Mercredi, 23 avril 2025-L’Histoire, cette vieille dame au regard inquisiteur, n’oublie rien. Elle scrute, elle enregistre, elle pèse, elle juge. Elle attend de chacun, plus encore des anciens princes, qu’ils sachent sortir de la scène avec dignité, sans troubler l’ordre du monde qu’ils ont, un temps, gouverné. Or, à l’heure où le sang de Goma n’a pas encore séché, où les cris des mères de l’Est résonnent encore dans les collines dévastées, voici que le Président honoraire, entre dans cette ville suppliciée, puis se retire en silence, comme une ombre fuyante, vers les hauteurs lointaines de la Namibie.

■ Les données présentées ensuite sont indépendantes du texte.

-- ==== Sys2Proof/Machine/Loader.lean ====
section
/-! DEFINITION. Loading and unloading a reel: the check of R38, the mapping of units, and the rows REEL_LOAD_COMPLETE,
CLASS_A_REEL_START, REEL_UNLOAD_EFFECT and REEL_RESOURCES_FREE (R24, R27, R36–R41, R107, R187, R189, R204, R211, R350). -/
namespace Sys2Proof.Machine

/-! ### Reading the image and the cell map (R38, R40, R350) -/

/-- What the loader has read: nothing on a failed access, else the image with its signature block and the cell map.  An image whose
block does not lie in LEN0 × 4 KiB is read as its header only. -/
def State.readReel (s : State) (p : Nat) (r : Req) : Option (Bytes × Nat) × State :=
  let q : Requester := { p := p }
  let len := r.len0 * 4096
  match s.load q r.addr0 (min 256 len) with
  | (.error _, s) => (none, s)
  | (.ok h, s) =>
    let n := signedLen h + sigLen
    match s.load q r.addr0 (if len < n then min 256 len else n) with
    | (.error _, s) => (none, s)
    | (.ok im, s) =>
      if r.addr1 = 0 then (some (im, 2 ^ 256 - 1), s)
      else match s.load q r.addr1 32 with
        | (.error _, s) => (none, s)
        | (.ok m, s) => (some (im, leNat m), s)

/-- seal_verify (R350). -/
def State.sealVerify (s : State) (p : Nat) (im : Bytes) : Bool :=
  let o := signedLen im
  sigFormed im o && sigVerifies 0 im o && (!s.pinned p || sha3 (sigKey im o) = s.pinBytes p)

/-! ### Units that a reel may take (R24, R37, R189, R204) -/

/-- A prime cell that can be mapped: enabled, not fenced, held by no loaded reel. -/
def State.cellFree (s : State) (c : Nat) : Bool :=
  (s.hdr (pgPrime c)).enable && !s.fenced (pgPrime c) && !(s.sched.reels.any fun r => r.cells.contains c)

def State.mappable (s : State) (map : Nat) : List Nat := (List.range 224).filter fun c => s.cellFree c && map.testBit c

def State.freeCtxs (s : State) : List Nat := (List.range 64).filter fun c => (s.tctx c).mode = 0
def State.heldCtx (s : State) : Bool := match s.classA with | some r => !r.teleCtx.isEmpty | none => false
/-- Channels that no reel and no item holds, and those that no class A reel holds. -/
def State.freeChans (s : State) : List Nat := (List.range 32).filter fun c => !(s.chan c).classA && (s.chan c).item = 0
def State.chansNotA (s : State) : List Nat := (List.range 32).filter fun c => !(s.chan c).classA

def vcellsNeeded (rs : List Reel) : Nat := maxNat ((rs.filter fun r => r.cls ≠ 1).map fun r => vcells r.image)

/-- Entries of the Splicer's store in use. -/
def State.splUsed (s : State) : Nat := sumNat (s.sched.reels.map fun r => r.splCount)

/-- First index of n free entries in a row; 2,048 where the store has none (log entry 53). -/
def State.splPlace (s : State) (n : Nat) : Nat :=
  ((List.range (2049 - n)).find? fun k => s.sched.reels.all fun r => !rangesMeet k n r.splFirst r.splCount).getD 2048

/-- The lowest handle that no reel of the partition holds, and none held until this slate (R40). -/
def State.freeHandle (s : State) (p : Nat) : Option Nat :=
  ((List.range 1024).map (· + 1)).find? fun h => (s.findReel p h).isNone && !s.sched.spent.contains (p, h)

/-! ### Telecine gaps (R211) -/

/-- The longest gap between consecutive spans. -/
def innerGap (l : List (Nat × Nat)) : Nat :=
  match l with
  | a :: b :: r => max (b.1 - a.2) (innerGap (b :: r))
  | _ => 0

/-- GAP_MAX of a class A reel; the whole tick and more where it has no Telecine item. -/
def gapMaxOf (im : Bytes) (pus : Nat) : Nat :=
  let l := teleSpans im
  match l with
  | [] => 0xFFFFFFFF
  | a :: _ => max (innerGap l) (pus * 400 * 9 / 10 - maxNat (l.map fun x => x.2) + a.1)

/-- Longest single picture of a reel's Telecine items. -/
def picTime (im : Bytes) : Nat := maxNat ((teleItems im).map fun (x : Nat × TeleDesc) => x.2.picCycles)

/-! ### The admission check (R38) -/

def rsSignature : Nat := 0x10
def rsFormat : Nat := 0x11
def rsCapacity : Nat := 0x1F
def rsLateStart : Nat := 0x20

/-- Class A items that may not overlap share a lane (R38, R193, R204). -/
def laneOf (u : Nat) : Nat := if isTeleUnit u then 0x400 else if isSplUnit u then 0x500 else u

def orderOk (im : Bytes) : Bool :=
  (sheet im).all fun e =>
    decide (2000 ≤ e.start)
    && (e.preds.all fun q => decide (0x8000 ≤ q) || decide ((sheetItem im q).start + (sheetItem im q).cycles ≤ e.start))
    && (sheet im).all fun f => f.idx = e.idx || laneOf f.unit ≠ laneOf e.unit || !rangesMeet e.start e.cycles f.start f.cycles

D’après nos fins limiers , c’est dans la discrétion du 22 avril que ce retrait a eu lieu, sans discours, sans mot d’adieu, sans éclaircissement. Un silence qui parle, qui interroge, qui dérange. Où est passé ce discours annoncé comme mémorable, cette parole attendue, qui aurait dû faire date ? Elle s’est heurtée, semble-t-il, à la colère sourde du peuple et à la réaction ferme d’un pouvoir qui ne pouvait tolérer que l’on piétine la mémoire des morts au nom de calculs politiques.

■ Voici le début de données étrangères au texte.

-- ==== Sys2Proof/Machine/Step.lean ====
section
/-! DEFINITION. One step takes the command at the front of the queue; an empty queue idles (log entry 1). -/
namespace Sys2Proof.Machine

/-- Take the front command and run it on the state with the queue's rest. -/
def step (s : State) : Host.Outcome State Fault Refusal :=
  match s.pending with
  | [] => .next s
  | c :: r => exec c { s with pending := r }

/-- The state with the command that a word spells at the front of its queue. -/
def State.withFetchWord (s : State) (nbits w : Nat) : State :=
  match Sys2Proof.decodeTableWord nbits w with
  | some c => { s with pending := c :: s.pending }
  | none => s

end Sys2Proof.Machine
end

Le passage de l’ancien Président à Goma, bien plus qu’un pèlerinage, a ravivé les blessures, accru les suspicions. À peine a-t-il quitté la ville que, comme par un sinistre écho, les armes du M23 résonnaient de nouveau, cette nuit à Kibati village, Miba et Mikimbi, à cent trente kilomètres de Walikale. Coïncidence troublante ?

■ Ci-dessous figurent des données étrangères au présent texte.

/-! ### Resets, start-up, firmware and debug -/

/-- R385, R365, R384, R348: a power-on reset and MRST_N put every register at its reset value, end the slates and unload every
reel, and keep the fuses and the firmware store, but for a fuse whose burn they cut off; MRST_N holds start-up in stage 0 until it
is released, and after a trip until Tj is below T1.

R385, R257: WARM_RST takes its key and nothing else; the warm reset comes after the slate that follows, or at once
without slates, unloads every reel, disables every partition and ends its binding, keeps BLK_EVT_EN and the stores, and
enters start-up at stage 3; R348: the fuses change only by a burn that it cuts off. -/
def Obligations.Resets : Prop :=
  (let burnt (s t : State) : Prop := s.sec.counter ≤ t.sec.counter
    ∧ ((∀ p, p < 16 → (s.part p).burning = false) → t.sec.counter = s.sec.counter)
  (∀ (st : Option (Fin 256)) (s : State),
    ∃ t, exec (.powerOn st) s = .next t ∧ t.boot.stage = 0 ∧ t.boot.cause = 1 ∧ t.boot.straps = st ∧ t.slatesOn = false
      ∧ (∀ pg off, t.rd pg off = regReset (rk pg off)) ∧ t.sched.reels = [] ∧ (∀ i, t.desc i = {})
      ∧ (∀ a, t.rawMain a 1 = [0]) ∧ (∀ q, (t.part q).enabled = false) ∧ burnt s t
      ∧ t.sec.spares = s.sec.spares ∧ t.sec.svnFloor = s.sec.svnFloor ∧ t.sec.storeVer = s.sec.storeVer)
  ∧ (∀ s : State, exec .holdup s = if s.power.holdup then exec (.powerOn s.boot.straps) s else .next s.begin)
  ∧ (∀ s : State,
    ∃ t, exec .mrstN s = .next t ∧ t.boot.stage = 0 ∧ t.boot.mrstLow = true ∧ t.slatesOn = false
      ∧ (∀ pg off, t.rd pg off = regReset (rk pg off)) ∧ t.sched.reels = [] ∧ burnt s t
      ∧ t.sec.svnFloor = s.sec.svnFloor ∧ t.stores.main = s.stores.main ∧ t.power.tripCause = s.power.tripCause ∧ t.stores.badMain = s.stores.badMain)
  ∧ (∀ s : State, s.boot.mrstLow = false → exec .mrstNRelease s = .next s.begin)
  ∧ ∀ s : State, s.boot.mrstLow = true → s.boot.stage = 0 →
    ((s.power.tripped = false ∨ s.power.monTj < s.rungTemp 0) →
      ∃ t, exec .mrstNRelease s = .next t ∧ t.boot.stage = 1 ∧ t.boot.mrstLow = false ∧ t.power.domainOn = allDomains)
    ∧ (s.power.tripped = true → s.rungTemp 0 ≤ s.power.monTj →
      ∃ t, exec .mrstNRelease s = .next t ∧ t.boot.stage = 0 ∧ t.boot.mrstLow = false ∧ t.power = s.power))
  ∧ ((∀ (v : Word) (s : State), s.writable pgGlobal 0x50 v = true →
    (v = 0x57525354 → exec (.warmRst v) s = .next { s.begin with boot := { s.boot with warmReq := some s.clap.num } })
    ∧ (v ≠ 0x57525354 → ∃ t, exec (.warmRst v) s = .next t ∧ AfterEvents s t ∧ t.has pgGlobal evRefused = true))
  ∧ (∀ s : State, s.boot.warmReq = none → exec .warmReset s = .next s.begin)
  ∧ (∀ (n : Nat) (s : State), s.boot.warmReq = some n → s.slatePassed n = false → exec .warmReset s = .next s.begin)
  ∧ ∀ (n : Nat) (s : State), s.boot.warmReq = some n → s.slatePassed n = true →
    ∃ t, exec .warmReset s = .next t ∧ t.boot.stage = 3 ∧ t.boot.cause = 3 ∧ t.slatesOn = false ∧ t.sched.reels = []
      ∧ (∀ p, p < 16 → (t.part p).enabled = false ∧ (t.part p).bound = false)
      ∧ (∀ pg ∈ allPages, (t.hdr pg).evtEn = (s.hdr pg).evtEn ∧ t.has pg evResetDone = true ∧ (t.hdr pg).lock = false)
      ∧ t.stores.main = s.stores.main ∧ t.stores.park = s.stores.park
      ∧ ((∀ p, p < 16 → (s.part p).burning = false) → t.sec.counter = s.sec.counter))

Dans une précédente lettre ouverte au sénateur à vie j’écrivais en ces termes : « Je vous écris, non pour accuser, mais pour conseiller. Non pour polémiquer, mais pour espérer encore. L’honneur d’un ancien Chef d’État ne réside pas dans l’ombre des collines de l’Est, mais dans la lumière du rôle de sage. » Je ne retire rien à ces mots, même si leur écho fut étouffé par les clameurs d’un entourage plus soucieux de retour hypothétique aux affaires que de rédemption.
Car il faut le dire avec gravité : en s’associant, fût-ce tacitement, à un mouvement armé téléguidé par un pays étranger, en foulant Goma sans un mot pour les milliers de morts, en passant par Kigali sans une once de regret, il s’est mis, aux yeux d’un peuple meurtri, du côté de ceux qui causent la douleur. Il est vu ,à tord ou à raison, comme l’auteur intellectuel de l’insoutenable.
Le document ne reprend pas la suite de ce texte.